The ethanol alcohol accumulates lower in the second still in a weaker strength area known as the pinch point. From here the alcohol is drawn off and transferred to the rectifying column. Once the column is correctly set up a balance is achieved which allows the desired level of alcohol and flavour to be extracted from the pinch point. This distillate (the 'pinch') is typically 25% alcohol by volume when transferred to the rectifying column.
The last column, the rectifying column, removes additional fusel oils and some volatile alcohols known as overheads. These alcohols are recycled back into the extractive distillation column so no alcohol is lost from the system. The final strength of the distillate produced by the rectifier is typically 94.4% alcohol by volume.
This three-column process operates continuously, only being stopped for cleaning and maintenance. The first distillation column which strips the fermented mash needs cleaning once a week but the second and third columns can run for a couple of months without having to be cleaned.

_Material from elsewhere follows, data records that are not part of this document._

-- ==== Sys2Proof/Laws/KeepsMeas.lean ====
section
/-!
SUPPORT. What the operations of Meas.lean keep (`Keeps`).
-/

set_option linter.unusedSimpArgs false

namespace Sys2Proof.Machine

theorem cmdAutotrimSet_keeps {q : Bool} {s0 s : State} {x0}
    (h : Keeps q s0 s) : KRes q s0 (cmdAutotrimSet x0 s) := by
  unfold cmdAutotrimSet
  repeat' first
    | with_reducible first | refine Keeps.ite ?_ ?_ | refine KRes.ite ?_ ?_ | apply KRes.ok | apply KRes.fail | apply KRes.long | apply KRes.hold | apply KRes.done | refine Keeps.foldl _ ?_ ?_
    | (intro _; try dsimp -zeta -iota -proj only)
    | (extract_lets +onlyGivenNames x; refine (fun (hx : Keeps q s0 x) => ?_) ?_; clear_value x; rotate_left; subst x)
    | (extract_lets +onlyGivenNames x; clear_value x)
    | simp -zeta only [↓Keeps.mk_iff]
    | with_reducible assumption

theorem cmdMeasPdmSet_keeps {q : Bool} {s0 s : State} {x0}
    (h : Keeps q s0 s) : KRes q s0 (cmdMeasPdmSet x0 s) := by
  unfold cmdMeasPdmSet
  repeat' first
    | with_reducible first | refine Keeps.ite ?_ ?_ | refine KRes.ite ?_ ?_ | apply KRes.ok | apply KRes.fail | apply KRes.long | apply KRes.hold | apply KRes.done | apply State.wr_keeps
    | (extract_lets +onlyGivenNames x; refine (fun (hx : Keeps q s0 x) => ?_) ?_; clear_value x; rotate_left; subst x)
    | (extract_lets +onlyGivenNames x; clear_value x)
    | with_reducible assumption

theorem cmdMeasPrbBaseline_keeps {q : Bool} {s0 s : State} {x0}
    (h : Keeps q s0 s) : KRes q s0 (cmdMeasPrbBaseline x0 s) := by
  unfold cmdMeasPrbBaseline
  repeat' first
    | with_reducible first | refine Keeps.ite ?_ ?_ | refine Keeps.opt ?_ ?_ | refine KRes.ite ?_ ?_ | refine KRes.opt ?_ ?_ | apply KRes.ok | apply KRes.fail | apply KRes.long | apply KRes.hold | apply KRes.done | refine Keeps.foldl _ ?_ ?_
    | (intro _; try dsimp -zeta -iota -proj only)
    | (extract_lets +onlyGivenNames x; refine (fun (hx : Keeps q s0 x) => ?_) ?_; clear_value x; rotate_left; subst x)
    | (extract_lets +onlyGivenNames x; clear_value x)
    | simp -zeta only [↓Keeps.mk_iff]
    | with_reducible assumption
    | split

theorem State.setHealth_keeps {q : Bool} {s0 s : State} {x1 x2}
    (h : Keeps q s0 s) : Keeps q s0 (State.setHealth s x1 x2) := by
  unfold State.setHealth
  repeat' first
    | with_reducible first | refine Keeps.ite ?_ ?_ | refine Keeps.opt ?_ ?_ | refine KSnd.ite ?_ ?_ | refine KSnd.opt ?_ ?_ | apply State.bump_keeps | apply State.fresh_keeps | apply State.irq_keeps | apply State.logEventFree_keeps | apply State.wr_keeps | apply KSnd.st
    | (intro _; try dsimp -zeta -iota -proj only)
    | (extract_lets +onlyGivenNames x; refine (fun (hx : Keeps q s0 x) => ?_) ?_; clear_value x; rotate_left; subst x)
    | (extract_lets +onlyGivenNames x; refine (fun (hx : KSnd q s0 x) => ?_) ?_; clear_value x; rotate_left; subst x)
    | (extract_lets +onlyGivenNames x; clear_value x)
    | simp -zeta only [↓KSnd.pair_iff]
    | with_reducible assumption
    | with_reducible refine KSnd.of_eq (by with_reducible assumption) ?_
    | with_reducible apply KSnd.st
    | split

theorem State.dropResult_keeps {q : Bool} {s0 s : State} {x1}
    (h : Keeps q s0 s) : Keeps q s0 (State.dropResult s x1) := by
  unfold State.dropResult
  repeat' first
    | with_reducible first | apply State.setHealth_keeps
    | (extract_lets +onlyGivenNames x; refine (fun (hx : Keeps q s0 x) => ?_) ?_; clear_value x; rotate_left; subst x)
    | (extract_lets +onlyGivenNames x; clear_value x)
    | simp -zeta only [↓Keeps.mk_iff]
    | with_reducible assumption

theorem cmdMeasPrbGroupSet_keeps {q : Bool} {s0 s : State} {x0}
    (h : Keeps q s0 s) : KRes q s0 (cmdMeasPrbGroupSet x0 s) := by
  unfold cmdMeasPrbGroupSet
  repeat' first
    | with_reducible first | refine Keeps.ite ?_ ?_ | refine KRes.ite ?_ ?_ | apply KRes.ok | apply KRes.fail | apply KRes.long | apply KRes.hold | apply KRes.done | apply State.dropResult_keeps | refine Keeps.foldl _ ?_ ?_
    | (intro _; try dsimp -zeta -iota -proj only)
    | (extract_lets +onlyGivenNames x; refine (fun (hx : Keeps q s0 x) => ?_) ?_; clear_value x; rotate_left; subst x)
    | (extract_lets +onlyGivenNames x; clear_value x)
    | simp -zeta only [↓Keeps.mk_iff]
    | with_reducible assumption

theorem cmdMeasPrbResult_keeps {s0 s : State} {x0}
    (h : Keeps false s0 s) : KRes false s0 (cmdMeasPrbResult x0 s) := by
  unfold cmdMeasPrbResult
  repeat' first
    | with_reducible first | refine Keeps.ite ?_ ?_ | refine Keeps.opt ?_ ?_ | refine KRes.ite ?_ ?_ | refine KRes.opt ?_ ?_ | apply KRes.ok | apply KRes.fail | apply KRes.long | apply KRes.hold | apply KRes.done | apply State.busWrite_keeps
    | (intro _; try dsimp -zeta -iota -proj only)
    | (extract_lets +onlyGivenNames x; refine (fun (hx : Keeps false s0 x) => ?_) ?_; clear_value x; rotate_left; subst x)
    | (extract_lets +onlyGivenNames x; clear_value x)
    | with_reducible assumption
    | split

theorem cmdMeasPrbSet_keeps {q : Bool} {s0 s : State} {x0}
    (h : Keeps q s0 s) : KRes q s0 (cmdMeasPrbSet x0 s) := by
  unfold cmdMeasPrbSet
  repeat' first
    | with_reducible first | refine Keeps.ite ?_ ?_ | refine KRes.ite ?_ ?_ | apply KRes.ok | apply KRes.fail | apply KRes.long | apply KRes.hold | apply KRes.done | apply State.wr_keeps
    | (extract_lets +onlyGivenNames x; refine (fun (hx : Keeps q s0 x) => ?_) ?_; clear_value x; rotate_left; subst x)
    | (extract_lets +onlyGivenNames x; clear_value x)
    | with_reducible assumption

theorem cmdMeasStats_keeps {q : Bool} {s0 s : State} {x0}
    (h : Keeps q s0 s) : KRes q s0 (cmdMeasStats x0 s) := by
  unfold cmdMeasStats
  repeat' first
    | with_reducible first | refine Keeps.opt ?_ ?_ | refine KRes.opt ?_ ?_ | refine KFst.opt ?_ ?_ | apply KRes.ok | apply KRes.fail | apply KRes.long | apply KRes.hold | apply KRes.done | apply State.takeCounters_keeps | apply KFst.st
    | (intro _; try dsimp -zeta -iota -proj only)
    | (extract_lets +onlyGivenNames x; refine (fun (hx : Keeps q s0 x) => ?_) ?_; clear_value x; rotate_left; subst x)
    | (extract_lets +onlyGivenNames x; refine (fun (hx : KFst q s0 x) => ?_) ?_; clear_value x; rotate_left; subst x)
    | (extract_lets +onlyGivenNames x; clear_value x)
    | simp -zeta only [↓KFst.pair_iff]
    | with_reducible assumption
    | with_reducible refine KFst.of_eq (by with_reducible assumption) ?_
    | with_reducible apply KFst.st
    | split

theorem cmdMeasSweep_keeps {q : Bool} {s0 s : State} {x0}
    (h : Keeps q s0 s) : KRes q s0 (cmdMeasSweep x0 s) := by
  unfold cmdMeasSweep
  repeat' first
    | with_reducible first | refine Keeps.ite ?_ ?_ | refine KRes.ite ?_ ?_ | apply KRes.ok | apply KRes.fail | apply KRes.long | apply KRes.hold | apply KRes.done
    | (extract_lets +onlyGivenNames x; refine (fun (hx : Keeps q s0 x) => ?_) ?_; clear_value x; rotate_left; subst x)
    | (extract_lets +onlyGivenNames x; clear_value x)
    | simp -zeta only [↓Keeps.mk_iff]
    | with_reducible assumption

theorem State.closeGroup_keeps {q : Bool} {s0 s : State} {x1}
    (h : Keeps q s0 s) : Keeps q s0 (State.closeGroup s x1) := by
  unfold State.closeGroup
  repeat' first
    | with_reducible first | refine Keeps.ite ?_ ?_ | refine Keeps.foldl _ ?_ ?_
    | (intro _; try dsimp -zeta -iota -proj only)
    | (extract_lets +onlyGivenNames x; refine (fun (hx : Keeps q s0 x) => ?_) ?_; clear_value x; rotate_left; subst x)
    | (extract_lets +onlyGivenNames x; clear_value x)
    | simp -zeta only [↓Keeps.mk_iff]
    | with_reducible assumption

theorem execMeasPrbSet_keeps {q : Bool} {s0 s : State} {x0}
    (h : Keeps q s0 s) : KOut q s0 (execMeasPrbSet x0 s) :=
  runPacket_keeps h (fun _ => cmdMeasPrbSet_keeps)

theorem State.writeSweep_keeps {s0 s : State} {x1}
    (h : Keeps false s0 s) : Keeps false s0 (State.writeSweep s x1) := by
  unfold State.writeSweep
  repeat' first
    | with_reducible first | apply State.busWrite_keeps | apply State.count_keeps | refine Keeps.foldl _ ?_ ?_
    | (intro _; try dsimp -zeta -iota -proj only)
    | (extract_lets +onlyGivenNames x; refine (fun (hx : Keeps false s0 x) => ?_) ?_; clear_value x; rotate_left; subst x)
    | (extract_lets +onlyGivenNames x; clear_value x)
    | simp -zeta only [↓Keeps.mk_iff]
    | with_reducible assumption

theorem cmdOutEqLogged_keeps {q : Bool} {s0 s : State} {p} (h : Keeps q s0 s) : KRes q s0 (cmdOutEqLogged p s) := by
  have hr := cmdOutEqBy_keeps (x0 := true) (x1 := p) h
  unfold cmdOutEqLogged
  split
  · rename_i e
    have ht := KRes.of_ok e hr
    refine KRes.ite (.ok (Keeps.forRange _ _ ht ?_)) (.ok ht)
    intro i t ht
    exact Keeps.ite ht (ht.of_eq rfl rfl rfl rfl rfl)
  · exact hr

theorem loggedBody_keeps {s0 : State} {op b p}
    (hb : ∀ {t : State}, Keeps false s0 t → KRes false s0 (b p t)) {s : State} (h : Keeps false s0 s) :
    KRes false s0 (loggedBody op b p s) := by
  unfold loggedBody
  split
  · exact cmdOutEqLogged_keeps h
  · exact hb h

theorem execAutotrimEnable_keeps {q : Bool} {s0 s : State} {x0}
    (h : Keeps q s0 s) : KOut q s0 (execAutotrimEnable x0 s) :=
  runPacket_keeps h (fun _ => cmdAutotrimSet_keeps)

Maturation, blending & bottling
The maturation process (see Irish whiskey production) that follows distillation tends to be shorter than for pot still of malt whiskeys but is a minimum of three years. Various styles of grain whiskey are produced with different proportions of 5% malted barley to 95% maize using the three-column process described above, each intended as a component to produce various brands of blended Irish whiskey. However, increasingly bottlings of single Irish grain whiskey are becoming available.
Single grain Irish whisky typically has flavours of toffee, vanilla and apple with toffee popcorn often used as a descriptor.